[Dataset excerpts]
# # #
/-! Operations that keep the view. -/

@[simp] theorem listView_setTriple (t : PointReg) (v : Triple) (s : State) : listView (setTriple t v s) = listView s := by
  cases t <;> rfl

@[simp] theorem listView_pointOut (t : PointReg) (v : Point) (s : State) : listView (pointOut t v s) = listView s :=
  listView_setTriple t (tripleOf v) s

@[simp] theorem listView_setRn (w : Word) (s : State) : listView (setRn w s) = listView s := rfl

@[simp] theorem listView_setCodec (m h : Word) (s : State) : listView (setCodec m h s) = listView s := rfl

@[simp] theorem listView_complete (e : Option ErrCode) (n : BitVec 4) (s : State) :
    listView (complete e n s) = listView s := rfl

theorem listView_attempt {α : Type} (result : Except ErrCode α) {commit : α → State → State} (s : State)
    (h : ∀ v, listView (commit v s) = listView s) : listView (attempt result commit s).state = listView s := by
  cases result with
  | ok v => exact h v
  | error e => rfl

theorem listView_readRegister (name : RegName) (s : State) : listView (readRegister name s) = listView s := by
  rw [readRegister]
  split <;> rfl

/-- A host's word in a register of class RW: P, A and B are not of that class. -/
theorem listView_regStore {name : RegName} (h : writeClass name = .rw) (v : Word) (s : State) :
    listView (regStore name v s) = listView s := by
  cases name with
  | p | a | b => cases h
  | ptX t | ptY t | ptInf t =>
    rw [regStore]
    split
    · exact listView_setTriple ..
    · rfl
  | _ => rfl

/-! The commands. -/

/-- A body that keeps what PTVALID says. -/
def keepsListInv (body : State → Ran) : Prop := ∀ s, ListInv s → ListInv (body s).state

theorem keepsListInv_of_listView {body : State → Ran} (h : ∀ s, listView (body s).state = listView s) : keepsListInv body :=
  fun s hs => hs.of_listView (h s)

theorem keepsListInv_attempt {α : Type} (value : State → Except ErrCode α) {commit : α → State → State}
    (h : ∀ v s, listView (commit v s) = listView s) : keepsListInv fun s => attempt (value s) commit s :=
  keepsListInv_of_listView fun s => listView_attempt (value s) s (h · s)

/-- R191, R192: ENUM leaves the list as it was, or with PTVALID 0, or with the curve list of P, A and B stored. -/
theorem enumBody_keepsListInv : keepsListInv enumBody := by
  intro s hs
  rcases enumBody_cases s with ⟨-, h⟩ | ⟨-, -, h⟩ | ⟨hp, -, h⟩
  · rw [h]
    exact hs
  · rw [h]
    exact listInv_of_not_ptvalid rfl
  · rw [h]
    exact fun _ => ⟨hp, curveList_of_stored rfl rfl⟩

theorem keygenBody_keepsListInv : keepsListInv keygenBody :=
  keepsListInv_attempt keygenValue fun _ _ => by simp

theorem sharedBody_keepsListInv : keepsListInv sharedBody := by
  refine keepsListInv_of_listView fun s => ?_
  rcases sharedBody_cases s with ⟨e, h, -⟩ | ⟨v, w, -, -, -, h⟩
  · rw [h]
  · simp [h]

theorem encodeBody_keepsListInv : keepsListInv encodeBody := by
  refine keepsListInv_of_listView fun s => ?_
  rcases encodeBody_cases s with ⟨e, h, -⟩ | ⟨-, -, -, _, rfl, h | ⟨q, -, h⟩⟩
  · rw [h]
  · simp [h]
  · simp [h]

theorem encryptBody_keepsListInv : keepsListInv encryptBody :=
  keepsListInv_attempt encryptValue fun _ _ => by simp

/-- A run of steps keeps what each of its bodies keeps. -/
theorem runSteps_listInv {steps : List (BitVec 4 × (State → Ran))} (h : ∀ x ∈ steps, keepsListInv x.2) {s : State}
    (hs : ListInv s) : ListInv (runSteps steps s) := by
  induction steps generalizing s with
  | nil => exact hs
  | cons x rest ih =>
    obtain ⟨hx, hrest⟩ := List.forall_mem_cons.mp h
    rw [runSteps]
    split
    · exact ih hrest (hx s hs)
    · exact (hx s hs).of_listView rfl

theorem finish_listInv {body : State → Ran} (hb : keepsListInv body) {s t : State} (hs : ListInv s)
    (h : finish (body s) = .next t) : ListInv t := by
  obtain rfl := Host.Outcome.next.inj h
  exact (hb s hs).of_listView (listView_complete ..)

theorem exec_listInv {i : Instr} {s t : State} (hs : ListInv s) (h : exec i s = .next t) : ListInv t := by
  cases i with
  | nop => exact finish_listInv (body := fun s => ⟨s, none⟩) (fun _ hs => hs) hs h
  | reduce => exact finish_listInv (keepsListInv_attempt reduceValue fun r => listView_setRn (enc32 r)) hs h
  | inv => exact finish_listInv (keepsListInv_attempt invValue fun r => listView_setRn (enc32 r)) hs h
  | pdbl => exact finish_listInv (keepsListInv_attempt pdblValue (listView_pointOut .r)) hs h
  | padd => exact finish_listInv (keepsListInv_attempt paddValue (listView_pointOut .r)) hs h
  | pmul => exact finish_listInv (keepsListInv_attempt pmulValue (listView_pointOut .r)) hs h
  | enum => exact finish_listInv enumBody_keepsListInv hs h
  | encode => exact finish_listInv encodeBody_keepsListInv hs h
  | keygen => exact finish_listInv keygenBody_keepsListInv hs h
  | shared => exact finish_listInv sharedBody_keepsListInv hs h
  | encrypt => exact finish_listInv encryptBody_keepsListInv hs h
  | ecdh =>
    obtain rfl := Host.Outcome.next.inj h
    refine runSteps_listInv ?_ hs
    simp [ecdhSteps, enumBody_keepsListInv, keygenBody_keepsListInv, sharedBody_keepsListInv, encodeBody_keepsListInv,
      encryptBody_keepsListInv]

/-! The host. -/

/-- R27: a write of P, A or B clears PTVALID; every other write keeps the view. -/
theorem writeRegister_listInv {s : State} (hs : ListInv s) (name : RegName) (v : Word) :
    ListInv (writeRegister name v s) := by
  by_cases hn : name = .status
  · rw [hn, writeRegister_status]
    exact hs.of_listView rfl
  cases hb : s.status.busy with
  | true =>
    rw [writeRegister_busy hb hn]
    exact hs.of_listView rfl
  | false =>
    rw [writeRegister_idle hb hn]
    cases hc : writeClass name with
    | ro | status => exact hs
    | rw => exact hs.of_listView (listView_regStore hc v s)
    | cmd => exact hs.of_listView rfl
    | param => exact listInv_of_not_ptvalid rfl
# # #
Description of the task: Give the data again. Keep every line identical.

Response:
/-! Operations that keep the view. -/

@[simp] theorem listView_setTriple (t : PointReg) (v : Triple) (s : State) : listView (setTriple t v s) = listView s := by
  cases t <;> rfl

@[simp] theorem listView_pointOut (t : PointReg) (v : Point) (s : State) : listView (pointOut t v s) = listView s :=
  listView_setTriple t (tripleOf v) s

@[simp] theorem listView_setRn (w : Word) (s : State) : listView (setRn w s) = listView s := rfl

@[simp] theorem listView_setCodec (m h : Word) (s : State) : listView (setCodec m h s) = listView s := rfl

@[simp] theorem listView_complete (e : Option ErrCode) (n : BitVec 4) (s : State) :
    listView (complete e n s) = listView s := rfl

theorem listView_attempt {α : Type} (result : Except ErrCode α) {commit : α → State → State} (s : State)
    (h : ∀ v, listView (commit v s) = listView s) : listView (attempt result commit s).state = listView s := by
  cases result with
  | ok v => exact h v
  | error e => rfl

theorem listView_readRegister (name : RegName) (s : State) : listView (readRegister name s) = listView s := by
  rw [readRegister]
  split <;> rfl

/-- A host's word in a register of class RW: P, A and B are not of that class. -/
theorem listView_regStore {name : RegName} (h : writeClass name = .rw) (v : Word) (s : State) :
    listView (regStore name v s) = listView s := by
  cases name with
  | p | a | b => cases h
  | ptX t | ptY t | ptInf t =>
    rw [regStore]
    split
    · exact listView_setTriple ..
    · rfl
  | _ => rfl

/-! The commands. -/

/-- A body that keeps what PTVALID says. -/
def keepsListInv (body : State → Ran) : Prop := ∀ s, ListInv s → ListInv (body s).state

theorem keepsListInv_of_listView {body : State → Ran} (h : ∀ s, listView (body s).state = listView s) : keepsListInv body :=
  fun s hs => hs.of_listView (h s)

theorem keepsListInv_attempt {α : Type} (value : State → Except ErrCode α) {commit : α → State → State}
    (h : ∀ v s, listView (commit v s) = listView s) : keepsListInv fun s => attempt (value s) commit s :=
  keepsListInv_of_listView fun s => listView_attempt (value s) s (h · s)

/-- R191, R192: ENUM leaves the list as it was, or with PTVALID 0, or with the curve list of P, A and B stored. -/
theorem enumBody_keepsListInv : keepsListInv enumBody := by
  intro s hs
  rcases enumBody_cases s with ⟨-, h⟩ | ⟨-, -, h⟩ | ⟨hp, -, h⟩
  · rw [h]
    exact hs
  · rw [h]
    exact listInv_of_not_ptvalid rfl
  · rw [h]
    exact fun _ => ⟨hp, curveList_of_stored rfl rfl⟩

theorem keygenBody_keepsListInv : keepsListInv keygenBody :=
  keepsListInv_attempt keygenValue fun _ _ => by simp

theorem sharedBody_keepsListInv : keepsListInv sharedBody := by
  refine keepsListInv_of_listView fun s => ?_
  rcases sharedBody_cases s with ⟨e, h, -⟩ | ⟨v, w, -, -, -, h⟩
  · rw [h]
  · simp [h]

theorem encodeBody_keepsListInv : keepsListInv encodeBody := by
  refine keepsListInv_of_listView fun s => ?_
  rcases encodeBody_cases s with ⟨e, h, -⟩ | ⟨-, -, -, _, rfl, h | ⟨q, -, h⟩⟩
  · rw [h]
  · simp [h]
  · simp [h]

theorem encryptBody_keepsListInv : keepsListInv encryptBody :=
  keepsListInv_attempt encryptValue fun _ _ => by simp

/-- A run of steps keeps what each of its bodies keeps. -/
theorem runSteps_listInv {steps : List (BitVec 4 × (State → Ran))} (h : ∀ x ∈ steps, keepsListInv x.2) {s : State}
    (hs : ListInv s) : ListInv (runSteps steps s) := by
  induction steps generalizing s with
  | nil => exact hs
  | cons x rest ih =>
    obtain ⟨hx, hrest⟩ := List.forall_mem_cons.mp h
    rw [runSteps]
    split
    · exact ih hrest (hx s hs)
    · exact (hx s hs).of_listView rfl

theorem finish_listInv {body : State → Ran} (hb : keepsListInv body) {s t : State} (hs : ListInv s)
    (h : finish (body s) = .next t) : ListInv t := by
  obtain rfl := Host.Outcome.next.inj h
  exact (hb s hs).of_listView (listView_complete ..)

theorem exec_listInv {i : Instr} {s t : State} (hs : ListInv s) (h : exec i s = .next t) : ListInv t := by
  cases i with
  | nop => exact finish_listInv (body := fun s => ⟨s, none⟩) (fun _ hs => hs) hs h
  | reduce => exact finish_listInv (keepsListInv_attempt reduceValue fun r => listView_setRn (enc32 r)) hs h
  | inv => exact finish_listInv (keepsListInv_attempt invValue fun r => listView_setRn (enc32 r)) hs h
  | pdbl => exact finish_listInv (keepsListInv_attempt pdblValue (listView_pointOut .r)) hs h
  | padd => exact finish_listInv (keepsListInv_attempt paddValue (listView_pointOut .r)) hs h
  | pmul => exact finish_listInv (keepsListInv_attempt pmulValue (listView_pointOut .r)) hs h
  | enum => exact finish_listInv enumBody_keepsListInv hs h
  | encode => exact finish_listInv encodeBody_keepsListInv hs h
  | keygen => exact finish_listInv keygenBody_keepsListInv hs h
  | shared => exact finish_listInv sharedBody_keepsListInv hs h
  | encrypt => exact finish_listInv encryptBody_keepsListInv hs h
  | ecdh =>
    obtain rfl := Host.Outcome.next.inj h
    refine runSteps_listInv ?_ hs
    simp [ecdhSteps, enumBody_keepsListInv, keygenBody_keepsListInv, sharedBody_keepsListInv, encodeBody_keepsListInv,
      encryptBody_keepsListInv]

/-! The host. -/

/-- R27: a write of P, A or B clears PTVALID; every other write keeps the view. -/
theorem writeRegister_listInv {s : State} (hs : ListInv s) (name : RegName) (v : Word) :
    ListInv (writeRegister name v s) := by
  by_cases hn : name = .status
  · rw [hn, writeRegister_status]
    exact hs.of_listView rfl
  cases hb : s.status.busy with
  | true =>
    rw [writeRegister_busy hb hn]
    exact hs.of_listView rfl
  | false =>
    rw [writeRegister_idle hb hn]
    cases hc : writeClass name with
    | ro | status => exact hs
    | rw => exact hs.of_listView (listView_regStore hc v s)
    | cmd => exact hs.of_listView rfl
    | param => exact listInv_of_not_ptvalid rfl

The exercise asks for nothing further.